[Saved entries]
____________
/-! ## Encoding -/

/-- The word of an instruction, from the patterns of R84. -/
def encode : Instr → Word
  | .cls z => 0x0#4 ++ z ++ 0xE0#8
  | .ret z => 0x0#4 ++ z ++ 0xEE#8
  | .jp nnn => 0x1#4 ++ nnn
  | .call nnn => 0x2#4 ++ nnn
  | .seKk x kk => 0x3#4 ++ x ++ kk
  | .sneKk x kk => 0x4#4 ++ x ++ kk
  | .seXy x y z => 0x5#4 ++ x ++ y ++ z
  | .ldKk x kk => 0x6#4 ++ x ++ kk
  | .addKk x kk => 0x7#4 ++ x ++ kk
  | .ldXy x y => 0x8#4 ++ x ++ y ++ 0x0#4
  | .orXy x y => 0x8#4 ++ x ++ y ++ 0x1#4
  | .andXy x y => 0x8#4 ++ x ++ y ++ 0x2#4
  | .xorXy x y => 0x8#4 ++ x ++ y ++ 0x3#4
  | .addXy x y => 0x8#4 ++ x ++ y ++ 0x4#4
  | .subXy x y => 0x8#4 ++ x ++ y ++ 0x5#4
  | .shr x z => 0x8#4 ++ x ++ z ++ 0x6#4
  | .subnXy x y => 0x8#4 ++ x ++ y ++ 0x7#4
  | .shl x z => 0x8#4 ++ x ++ z ++ 0xE#4
  | .sneXy x y z => 0x9#4 ++ x ++ y ++ z
  | .ldI nnn => 0xA#4 ++ nnn
  | .jpV0 nnn => 0xB#4 ++ nnn
  | .rnd x kk => 0xC#4 ++ x ++ kk
  | .drw x y n => 0xD#4 ++ x ++ y ++ n
  | .skp x => 0xE#4 ++ x ++ 0x9E#8
  | .sknp x => 0xE#4 ++ x ++ 0xA1#8
  | .ldVxDt x => 0xF#4 ++ x ++ 0x07#8
  | .ldVxK x => 0xF#4 ++ x ++ 0x0A#8
  | .ldDtVx x => 0xF#4 ++ x ++ 0x15#8
  | .ldStVx x => 0xF#4 ++ x ++ 0x18#8
  | .addI x => 0xF#4 ++ x ++ 0x1E#8
  | .ldF x => 0xF#4 ++ x ++ 0x29#8
  | .ldB x => 0xF#4 ++ x ++ 0x33#8
  | .ldStore x => 0xF#4 ++ x ++ 0x55#8
  | .ldLoad x => 0xF#4 ++ x ++ 0x65#8

/-- The two bytes of an instruction as memory holds them, the byte of bits 15:8 at the lower address (20_memory.md R56). -/
def encodeBytes (i : Instr) : List Byte := [(encode i).extractLsb' 8 8, (encode i).extractLsb' 0 8]

/-- The bytes of an opcode-table word of `nbits` bits: one 16-bit word, its bits above `nbits` zero, high byte first. -/
def tableBytes (nbits w : Nat) : List Byte :=
  [BitVec.ofNat 8 (w % 2 ^ nbits / 256), BitVec.ofNat 8 (w % 2 ^ nbits)]

/-- The instruction the decoder reads from the word `w` of an opcode-table row. -/
def decodeTableWord (nbits w : Nat) : Option Instr :=
  match decode (tableBytes nbits w) with
  | .ok (i, _) => some i
  | .error _ => none

/-! ## The opcode map as masks and patterns (R83, R84) -/

/-- A row of the map: a word is the row's when the bits `mask` selects equal `pattern`. -/
structure OpcodeRow where
  mnemonic : String
  pattern : Word
  mask : Word
  deriving DecidableEq, Repr

/-- The word is the row's (R83). -/
def OpcodeRow.hasWord (r : OpcodeRow) (w : Word) : Bool := w &&& r.mask == r.pattern

/-- The row of R84 that an instruction stands in. -/
def Instr.row : Instr → OpcodeRow
  | .cls _ => ⟨"CLS", 0x00E0, 0xF0FF⟩
  | .ret _ => ⟨"RET", 0x00EE, 0xF0FF⟩
  | .jp _ => ⟨"JP", 0x1000, 0xF000⟩
  | .call _ => ⟨"CALL", 0x2000, 0xF000⟩
  | .seKk _ _ => ⟨"SE_kk", 0x3000, 0xF000⟩
  | .sneKk _ _ => ⟨"SNE_kk", 0x4000, 0xF000⟩
  | .seXy _ _ _ => ⟨"SE_xy", 0x5000, 0xF000⟩
  | .ldKk _ _ => ⟨"LD_kk", 0x6000, 0xF000⟩
  | .addKk _ _ => ⟨"ADD_kk", 0x7000, 0xF000⟩
  | .ldXy _ _ => ⟨"LD_xy", 0x8000, 0xF00F⟩
  | .orXy _ _ => ⟨"OR", 0x8001, 0xF00F⟩
  | .andXy _ _ => ⟨"AND", 0x8002, 0xF00F⟩
  | .xorXy _ _ => ⟨"XOR", 0x8003, 0xF00F⟩
  | .addXy _ _ => ⟨"ADD_xy", 0x8004, 0xF00F⟩
  | .subXy _ _ => ⟨"SUB", 0x8005, 0xF00F⟩
  | .shr _ _ => ⟨"SHR", 0x8006, 0xF00F⟩
  | .subnXy _ _ => ⟨"SUBN", 0x8007, 0xF00F⟩
  | .shl _ _ => ⟨"SHL", 0x800E, 0xF00F⟩
  | .sneXy _ _ _ => ⟨"SNE_xy", 0x9000, 0xF000⟩
  | .ldI _ => ⟨"LD_I", 0xA000, 0xF000⟩
  | .jpV0 _ => ⟨"JP_V0", 0xB000, 0xF000⟩
  | .rnd _ _ => ⟨"RND", 0xC000, 0xF000⟩
  | .drw _ _ _ => ⟨"DRW", 0xD000, 0xF000⟩
  | .skp _ => ⟨"SKP", 0xE09E, 0xF0FF⟩
  | .sknp _ => ⟨"SKNP", 0xE0A1, 0xF0FF⟩
  | .ldVxDt _ => ⟨"LD_Vx_DT", 0xF007, 0xF0FF⟩
  | .ldVxK _ => ⟨"LD_Vx_K", 0xF00A, 0xF0FF⟩
  | .ldDtVx _ => ⟨"LD_DT_Vx", 0xF015, 0xF0FF⟩
  | .ldStVx _ => ⟨"LD_ST_Vx", 0xF018, 0xF0FF⟩
  | .addI _ => ⟨"ADD_I", 0xF01E, 0xF0FF⟩
  | .ldF _ => ⟨"LD_F", 0xF029, 0xF0FF⟩
  | .ldB _ => ⟨"LD_B", 0xF033, 0xF0FF⟩
  | .ldStore _ => ⟨"LD_store", 0xF055, 0xF0FF⟩
  | .ldLoad _ => ⟨"LD_load", 0xF065, 0xF0FF⟩

/-- One instruction of every row of classes 0x0 to 0x7, in the order of R84. -/
def rowSamples07 : List Instr :=
  [.cls 0, .ret 0, .jp 0, .call 0, .seKk 0 0, .sneKk 0 0, .seXy 0 0 0, .ldKk 0 0, .addKk 0 0]

/-- One instruction of every row of class 0x8. -/
def rowSamples8 : List Instr :=
  [.ldXy 0 0, .orXy 0 0, .andXy 0 0, .xorXy 0 0, .addXy 0 0, .subXy 0 0, .shr 0 0, .subnXy 0 0, .shl 0 0]

/-- One instruction of every row of classes 0x9 to 0xE. -/
def rowSamples9E : List Instr :=
  [.sneXy 0 0 0, .ldI 0, .jpV0 0, .rnd 0 0, .drw 0 0 0, .skp 0, .sknp 0]

/-- One instruction of every row of class 0xF. -/
def rowSamplesF : List Instr :=
  [.ldVxDt 0, .ldVxK 0, .ldDtVx 0, .ldStVx 0, .addI 0, .ldF 0, .ldB 0, .ldStore 0, .ldLoad 0]

/-- One instruction of every row, in the order of R84. -/
def rowSamples : List Instr := rowSamples07 ++ rowSamples8 ++ rowSamples9E ++ rowSamplesF

/-- The opcode map of R84: 34 rows. -/
def opcodeMap : List OpcodeRow := rowSamples.map Instr.row

/-! ## Assembly (R89, R90; log entry 12) -/

/-- The instruction with the bits the decoder ignores at 0, as an assembler emits it. -/
def Instr.clearIgnored : Instr → Instr
  | .cls _ => .cls 0
  | .ret _ => .ret 0
  | .seXy x y _ => .seXy x y 0
  | .sneXy x y _ => .sneXy x y 0
  | .shr x _ => .shr x 0
  | .shl x _ => .shl x 0
  | i => i

/-- The assembly line of an instruction (R84, R89). -/
def Instr.toAsm : Instr → AsmLine
  | .cls _ => ⟨.CLS, []⟩
  | .ret _ => ⟨.RET, []⟩
  | .jp nnn => ⟨.JP, [.num nnn.toNat]⟩
  | .call nnn => ⟨.CALL, [.num nnn.toNat]⟩
  | .seKk x kk => ⟨.SE, [.reg x.toNat, .num kk.toNat]⟩
  | .sneKk x kk => ⟨.SNE, [.reg x.toNat, .num kk.toNat]⟩
  | .seXy x y _ => ⟨.SE, [.reg x.toNat, .reg y.toNat]⟩
  | .ldKk x kk => ⟨.LD, [.reg x.toNat, .num kk.toNat]⟩
  | .addKk x kk => ⟨.ADD, [.reg x.toNat, .num kk.toNat]⟩
  | .ldXy x y => ⟨.LD, [.reg x.toNat, .reg y.toNat]⟩
  | .orXy x y => ⟨.OR, [.reg x.toNat, .reg y.toNat]⟩
  | .andXy x y => ⟨.AND, [.reg x.toNat, .reg y.toNat]⟩
  | .xorXy x y => ⟨.XOR, [.reg x.toNat, .reg y.toNat]⟩
  | .addXy x y => ⟨.ADD, [.reg x.toNat, .reg y.toNat]⟩
  | .subXy x y => ⟨.SUB, [.reg x.toNat, .reg y.toNat]⟩
  | .shr x _ => ⟨.SHR, [.reg x.toNat]⟩
  | .subnXy x y => ⟨.SUBN, [.reg x.toNat, .reg y.toNat]⟩
  | .shl x _ => ⟨.SHL, [.reg x.toNat]⟩
  | .sneXy x y _ => ⟨.SNE, [.reg x.toNat, .reg y.toNat]⟩
  | .ldI nnn => ⟨.LD, [.index, .num nnn.toNat]⟩
  | .jpV0 nnn => ⟨.JP, [.reg 0, .num nnn.toNat]⟩
  | .rnd x kk => ⟨.RND, [.reg x.toNat, .num kk.toNat]⟩
  | .drw x y n => ⟨.DRW, [.reg x.toNat, .reg y.toNat, .num n.toNat]⟩
  | .skp x => ⟨.SKP, [.reg x.toNat]⟩
  | .sknp x => ⟨.SKNP, [.reg x.toNat]⟩
  | .ldVxDt x => ⟨.LD, [.reg x.toNat, .delay]⟩
  | .ldVxK x => ⟨.LD, [.reg x.toNat, .key]⟩
  | .ldDtVx x => ⟨.LD, [.delay, .reg x.toNat]⟩
  | .ldStVx x => ⟨.LD, [.sound, .reg x.toNat]⟩
  | .addI x => ⟨.ADD, [.index, .reg x.toNat]⟩
  | .ldF x => ⟨.LD, [.font, .reg x.toNat]⟩
  | .ldB x => ⟨.LD, [.bcd, .reg x.toNat]⟩
  | .ldStore x => ⟨.LD, [.atIndex, .reg x.toNat]⟩
  | .ldLoad x => ⟨.LD, [.reg x.toNat, .atIndex]⟩

/-- The instruction of a line of the right form, its numbers taken into their fields; none for another form. -/
def AsmLine.build (l : AsmLine) : Option Instr :=
  match l.mnemonic, l.operands with
  | .CLS, [] => some (.cls 0)
  | .RET, [] => some (.ret 0)
  | .JP, [.num a] => some (.jp (.ofNat 12 a))
  | .JP, [.reg _, .num a] => some (.jpV0 (.ofNat 12 a))
  | .CALL, [.num a] => some (.call (.ofNat 12 a))
  | .SE, [.reg x, .num k] => some (.seKk (.ofNat 4 x) (.ofNat 8 k))
  | .SE, [.reg x, .reg y] => some (.seXy (.ofNat 4 x) (.ofNat 4 y) 0)
  | .SNE, [.reg x, .num k] => some (.sneKk (.ofNat 4 x) (.ofNat 8 k))
  | .SNE, [.reg x, .reg y] => some (.sneXy (.ofNat 4 x) (.ofNat 4 y) 0)
  | .LD, [.reg x, .num k] => some (.ldKk (.ofNat 4 x) (.ofNat 8 k))
  | .LD, [.reg x, .reg y] => some (.ldXy (.ofNat 4 x) (.ofNat 4 y))
  | .LD, [.index, .num a] => some (.ldI (.ofNat 12 a))
  | .LD, [.reg x, .delay] => some (.ldVxDt (.ofNat 4 x))
  | .LD, [.reg x, .key] => some (.ldVxK (.ofNat 4 x))
  | .LD, [.delay, .reg x] => some (.ldDtVx (.ofNat 4 x))
  | .LD, [.sound, .reg x] => some (.ldStVx (.ofNat 4 x))
  | .LD, [.font, .reg x] => some (.ldF (.ofNat 4 x))
  | .LD, [.bcd, .reg x] => some (.ldB (.ofNat 4 x))
  | .LD, [.atIndex, .reg x] => some (.ldStore (.ofNat 4 x))
  | .LD, [.reg x, .atIndex] => some (.ldLoad (.ofNat 4 x))
  | .ADD, [.reg x, .num k] => some (.addKk (.ofNat 4 x) (.ofNat 8 k))
  | .ADD, [.reg x, .reg y] => some (.addXy (.ofNat 4 x) (.ofNat 4 y))
  | .ADD, [.index, .reg x] => some (.addI (.ofNat 4 x))
  | .OR, [.reg x, .reg y] => some (.orXy (.ofNat 4 x) (.ofNat 4 y))
  | .AND, [.reg x, .reg y] => some (.andXy (.ofNat 4 x) (.ofNat 4 y))
  | .XOR, [.reg x, .reg y] => some (.xorXy (.ofNat 4 x) (.ofNat 4 y))
  | .SUB, [.reg x, .reg y] => some (.subXy (.ofNat 4 x) (.ofNat 4 y))
  | .SUBN, [.reg x, .reg y] => some (.subnXy (.ofNat 4 x) (.ofNat 4 y))
  | .SHR, [.reg x] => some (.shr (.ofNat 4 x) 0)
  | .SHR, [.reg x, .reg y] => some (.shr (.ofNat 4 x) (.ofNat 4 y))
  | .SHL, [.reg x] => some (.shl (.ofNat 4 x) 0)
  | .SHL, [.reg x, .reg y] => some (.shl (.ofNat 4 x) (.ofNat 4 y))
  | .RND, [.reg x, .num k] => some (.rnd (.ofNat 4 x) (.ofNat 8 k))
  | .DRW, [.reg x, .reg y, .num n] => some (.drw (.ofNat 4 x) (.ofNat 4 y) (.ofNat 4 n))
  | .SKP, [.reg x] => some (.skp (.ofNat 4 x))
  | .SKNP, [.reg x] => some (.sknp (.ofNat 4 x))
  | _, _ => none

/-- Assembling a line: refused unless it is well-formed. -/
def AsmLine.assemble (l : AsmLine) : Option Instr := if l.wellFormed then l.build else none

/-! ## The text of a line (R89) -/

/-- The digit characters, upper case as the spec writes them. -/
def hexDigit (d : Nat) : Char :=
  ['0', '1', '2', '3', '4', '5', '6', '7', '8', '9', 'A', 'B', 'C', 'D', 'E', 'F'].getD (d % 16) '0'

/-- A number in hex with a `0x` prefix: two digits up to 0xFF, else three (the widest operand has 12 bits). -/
def numberText (n : Nat) : List Char :=
  if n < 256 then ['0', 'x', hexDigit (n / 16), hexDigit n]
  else ['0', 'x', hexDigit (n / 256), hexDigit (n / 16), hexDigit n]

def AsmOperand.text : AsmOperand → List Char
  | .reg n => ['V', hexDigit n]
  | .num n => numberText n
  | .index => ['I']
  | .delay => ['D', 'T']
  | .sound => ['S', 'T']
  | .key => ['K']
  | .font => ['F']
  | .bcd => ['B']
  | .atIndex => ['[', 'I', ']']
____________
■ WORK REQUEST: Find and copy each line of the data where "delay" is present.

■ EXERCISE RESPONSE:
  | .ldVxDt x => ⟨.LD, [.reg x.toNat, .delay]⟩
  | .ldDtVx x => ⟨.LD, [.delay, .reg x.toNat]⟩
  | .LD, [.reg x, .delay] => some (.ldVxDt (.ofNat 4 x))
  | .LD, [.delay, .reg x] => some (.ldDtVx (.ofNat 4 x))
  | .delay => ['D', 'T']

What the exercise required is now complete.